-- ==== Sys2Proof/Laws/State.lean ====
section
/-! SUPPORT. What each update of the state and of a hart leaves unchanged, and what it writes: one lemma per field. -/

namespace Sys2Proof.Machine

/-! ### State.setHart -/

@[simp] theorem State.setHart_harts (s : State) (id : Nat) (x : Hart) : (s.setHart id x).harts = put s.harts id x := rfl
@[simp] theorem State.setHart_cores (s : State) (id : Nat) (x : Hart) : (s.setHart id x).cores = s.cores := rfl
@[simp] theorem State.setHart_stations (s : State) (id : Nat) (x : Hart) : (s.setHart id x).stations = s.stations := rfl
@[simp] theorem State.setHart_dies (s : State) (id : Nat) (x : Hart) : (s.setHart id x).dies = s.dies := rfl
@[simp] theorem State.setHart_ctxs (s : State) (id : Nat) (x : Hart) : (s.setHart id x).ctxs = s.ctxs := rfl
@[simp] theorem State.setHart_spares (s : State) (id : Nat) (x : Hart) : (s.setHart id x).spares = s.spares := rfl
@[simp] theorem State.setHart_mem (s : State) (id : Nat) (x : Hart) : (s.setHart id x).mem = s.mem := rfl
@[simp] theorem State.setHart_watch (s : State) (id : Nat) (x : Hart) : (s.setHart id x).watch = s.watch := rfl
@[simp] theorem State.setHart_tlb (s : State) (id : Nat) (x : Hart) : (s.setHart id x).tlb = s.tlb := rfl
@[simp] theorem State.setHart_gangs (s : State) (id : Nat) (x : Hart) : (s.setHart id x).gangs = s.gangs := rfl
@[simp] theorem State.setHart_barriers (s : State) (id : Nat) (x : Hart) : (s.setHart id x).barriers = s.barriers := rfl
@[simp] theorem State.setHart_frames (s : State) (id : Nat) (x : Hart) : (s.setHart id x).frames = s.frames := rfl
@[simp] theorem State.setHart_pkg (s : State) (id : Nat) (x : Hart) : (s.setHart id x).pkg = s.pkg := rfl
@[simp] theorem State.setHart_cur (s : State) (id : Nat) (x : Hart) : (s.setHart id x).cur = s.cur := rfl
@[simp] theorem State.setHart_agenda (s : State) (id : Nat) (x : Hart) : (s.setHart id x).agenda = s.agenda := rfl
@[simp] theorem State.setHart_eager (s : State) (id : Nat) (x : Hart) : (s.setHart id x).eager = s.eager := rfl
@[simp] theorem State.setHart_tick (s : State) (id : Nat) (x : Hart) : (s.setHart id x).tick = s.tick := rfl
@[simp] theorem State.setHart_now (s : State) (id : Nat) (x : Hart) : (s.setHart id x).now = s.now := rfl
@[simp] theorem State.setHart_fresh (s : State) (id : Nat) (x : Hart) : (s.setHart id x).fresh = s.fresh := rfl
@[simp] theorem State.setHart_out (s : State) (id : Nat) (x : Hart) : (s.setHart id x).out = s.out := rfl

/-! ### State.setCore -/

@[simp] theorem State.setCore_harts (s : State) (k : Nat) (x : Core) : (s.setCore k x).harts = s.harts := rfl
@[simp] theorem State.setCore_cores (s : State) (k : Nat) (x : Core) : (s.setCore k x).cores = put s.cores k x := rfl
@[simp] theorem State.setCore_stations (s : State) (k : Nat) (x : Core) : (s.setCore k x).stations = s.stations := rfl
@[simp] theorem State.setCore_dies (s : State) (k : Nat) (x : Core) : (s.setCore k x).dies = s.dies := rfl
@[simp] theorem State.setCore_ctxs (s : State) (k : Nat) (x : Core) : (s.setCore k x).ctxs = s.ctxs := rfl
@[simp] theorem State.setCore_spares (s : State) (k : Nat) (x : Core) : (s.setCore k x).spares = s.spares := rfl
@[simp] theorem State.setCore_mem (s : State) (k : Nat) (x : Core) : (s.setCore k x).mem = s.mem := rfl
@[simp] theorem State.setCore_watch (s : State) (k : Nat) (x : Core) : (s.setCore k x).watch = s.watch := rfl
@[simp] theorem State.setCore_tlb (s : State) (k : Nat) (x : Core) : (s.setCore k x).tlb = s.tlb := rfl
@[simp] theorem State.setCore_gangs (s : State) (k : Nat) (x : Core) : (s.setCore k x).gangs = s.gangs := rfl
@[simp] theorem State.setCore_barriers (s : State) (k : Nat) (x : Core) : (s.setCore k x).barriers = s.barriers := rfl
@[simp] theorem State.setCore_frames (s : State) (k : Nat) (x : Core) : (s.setCore k x).frames = s.frames := rfl
@[simp] theorem State.setCore_pkg (s : State) (k : Nat) (x : Core) : (s.setCore k x).pkg = s.pkg := rfl
@[simp] theorem State.setCore_cur (s : State) (k : Nat) (x : Core) : (s.setCore k x).cur = s.cur := rfl
@[simp] theorem State.setCore_agenda (s : State) (k : Nat) (x : Core) : (s.setCore k x).agenda = s.agenda := rfl
@[simp] theorem State.setCore_eager (s : State) (k : Nat) (x : Core) : (s.setCore k x).eager = s.eager := rfl
@[simp] theorem State.setCore_tick (s : State) (k : Nat) (x : Core) : (s.setCore k x).tick = s.tick := rfl
@[simp] theorem State.setCore_now (s : State) (k : Nat) (x : Core) : (s.setCore k x).now = s.now := rfl
@[simp] theorem State.setCore_fresh (s : State) (k : Nat) (x : Core) : (s.setCore k x).fresh = s.fresh := rfl
@[simp] theorem State.setCore_out (s : State) (k : Nat) (x : Core) : (s.setCore k x).out = s.out := rfl

/-! ### State.setStn -/

@[simp] theorem State.setStn_harts (s : State) (k : Nat) (x : Station) : (s.setStn k x).harts = s.harts := rfl
@[simp] theorem State.setStn_cores (s : State) (k : Nat) (x : Station) : (s.setStn k x).cores = s.cores := rfl
@[simp] theorem State.setStn_stations (s : State) (k : Nat) (x : Station) : (s.setStn k x).stations = put s.stations k x := rfl
@[simp] theorem State.setStn_dies (s : State) (k : Nat) (x : Station) : (s.setStn k x).dies = s.dies := rfl
@[simp] theorem State.setStn_ctxs (s : State) (k : Nat) (x : Station) : (s.setStn k x).ctxs = s.ctxs := rfl
@[simp] theorem State.setStn_spares (s : State) (k : Nat) (x : Station) : (s.setStn k x).spares = s.spares := rfl
@[simp] theorem State.setStn_mem (s : State) (k : Nat) (x : Station) : (s.setStn k x).mem = s.mem := rfl
@[simp] theorem State.setStn_watch (s : State) (k : Nat) (x : Station) : (s.setStn k x).watch = s.watch := rfl
@[simp] theorem State.setStn_tlb (s : State) (k : Nat) (x : Station) : (s.setStn k x).tlb = s.tlb := rfl
@[simp] theorem State.setStn_gangs (s : State) (k : Nat) (x : Station) : (s.setStn k x).gangs = s.gangs := rfl
@[simp] theorem State.setStn_barriers (s : State) (k : Nat) (x : Station) : (s.setStn k x).barriers = s.barriers := rfl
@[simp] theorem State.setStn_frames (s : State) (k : Nat) (x : Station) : (s.setStn k x).frames = s.frames := rfl
@[simp] theorem State.setStn_pkg (s : State) (k : Nat) (x : Station) : (s.setStn k x).pkg = s.pkg := rfl
@[simp] theorem State.setStn_cur (s : State) (k : Nat) (x : Station) : (s.setStn k x).cur = s.cur := rfl
@[simp] theorem State.setStn_agenda (s : State) (k : Nat) (x : Station) : (s.setStn k x).agenda = s.agenda := rfl
@[simp] theorem State.setStn_eager (s : State) (k : Nat) (x : Station) : (s.setStn k x).eager = s.eager := rfl
@[simp] theorem State.setStn_tick (s : State) (k : Nat) (x : Station) : (s.setStn k x).tick = s.tick := rfl
@[simp] theorem State.setStn_now (s : State) (k : Nat) (x : Station) : (s.setStn k x).now = s.now := rfl
@[simp] theorem State.setStn_fresh (s : State) (k : Nat) (x : Station) : (s.setStn k x).fresh = s.fresh := rfl
@[simp] theorem State.setStn_out (s : State) (k : Nat) (x : Station) : (s.setStn k x).out = s.out := rfl

/-! ### State.setDie -/

@[simp] theorem State.setDie_harts (s : State) (d : Nat) (x : Die) : (s.setDie d x).harts = s.harts := rfl
@[simp] theorem State.setDie_cores (s : State) (d : Nat) (x : Die) : (s.setDie d x).cores = s.cores := rfl
@[simp] theorem State.setDie_stations (s : State) (d : Nat) (x : Die) : (s.setDie d x).stations = s.stations := rfl
@[simp] theorem State.setDie_dies (s : State) (d : Nat) (x : Die) : (s.setDie d x).dies = put s.dies d x := rfl
@[simp] theorem State.setDie_ctxs (s : State) (d : Nat) (x : Die) : (s.setDie d x).ctxs = s.ctxs := rfl
@[simp] theorem State.setDie_spares (s : State) (d : Nat) (x : Die) : (s.setDie d x).spares = s.spares := rfl
@[simp] theorem State.setDie_mem (s : State) (d : Nat) (x : Die) : (s.setDie d x).mem = s.mem := rfl
@[simp] theorem State.setDie_watch (s : State) (d : Nat) (x : Die) : (s.setDie d x).watch = s.watch := rfl
@[simp] theorem State.setDie_tlb (s : State) (d : Nat) (x : Die) : (s.setDie d x).tlb = s.tlb := rfl
@[simp] theorem State.setDie_gangs (s : State) (d : Nat) (x : Die) : (s.setDie d x).gangs = s.gangs := rfl
@[simp] theorem State.setDie_barriers (s : State) (d : Nat) (x : Die) : (s.setDie d x).barriers = s.barriers := rfl
@[simp] theorem State.setDie_frames (s : State) (d : Nat) (x : Die) : (s.setDie d x).frames = s.frames := rfl
@[simp] theorem State.setDie_pkg (s : State) (d : Nat) (x : Die) : (s.setDie d x).pkg = s.pkg := rfl
@[simp] theorem State.setDie_cur (s : State) (d : Nat) (x : Die) : (s.setDie d x).cur = s.cur := rfl
@[simp] theorem State.setDie_agenda (s : State) (d : Nat) (x : Die) : (s.setDie d x).agenda = s.agenda := rfl
@[simp] theorem State.setDie_eager (s : State) (d : Nat) (x : Die) : (s.setDie d x).eager = s.eager := rfl
@[simp] theorem State.setDie_tick (s : State) (d : Nat) (x : Die) : (s.setDie d x).tick = s.tick := rfl
@[simp] theorem State.setDie_now (s : State) (d : Nat) (x : Die) : (s.setDie d x).now = s.now := rfl
@[simp] theorem State.setDie_fresh (s : State) (d : Nat) (x : Die) : (s.setDie d x).fresh = s.fresh := rfl
@[simp] theorem State.setDie_out (s : State) (d : Nat) (x : Die) : (s.setDie d x).out = s.out := rfl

* * *

WORK REQUIRED:
Out of the preceding entries, pull every line containing the string "frames".

ANSWER BELOW:
@[simp] theorem State.setHart_frames (s : State) (id : Nat) (x : Hart) : (s.setHart id x).frames = s.frames := rfl
@[simp] theorem State.setCore_frames (s : State) (k : Nat) (x : Core) : (s.setCore k x).frames = s.frames := rfl
@[simp] theorem State.setStn_frames (s : State) (k : Nat) (x : Station) : (s.setStn k x).frames = s.frames := rfl
@[simp] theorem State.setDie_frames (s : State) (d : Nat) (x : Die) : (s.setDie d x).frames = s.frames := rfl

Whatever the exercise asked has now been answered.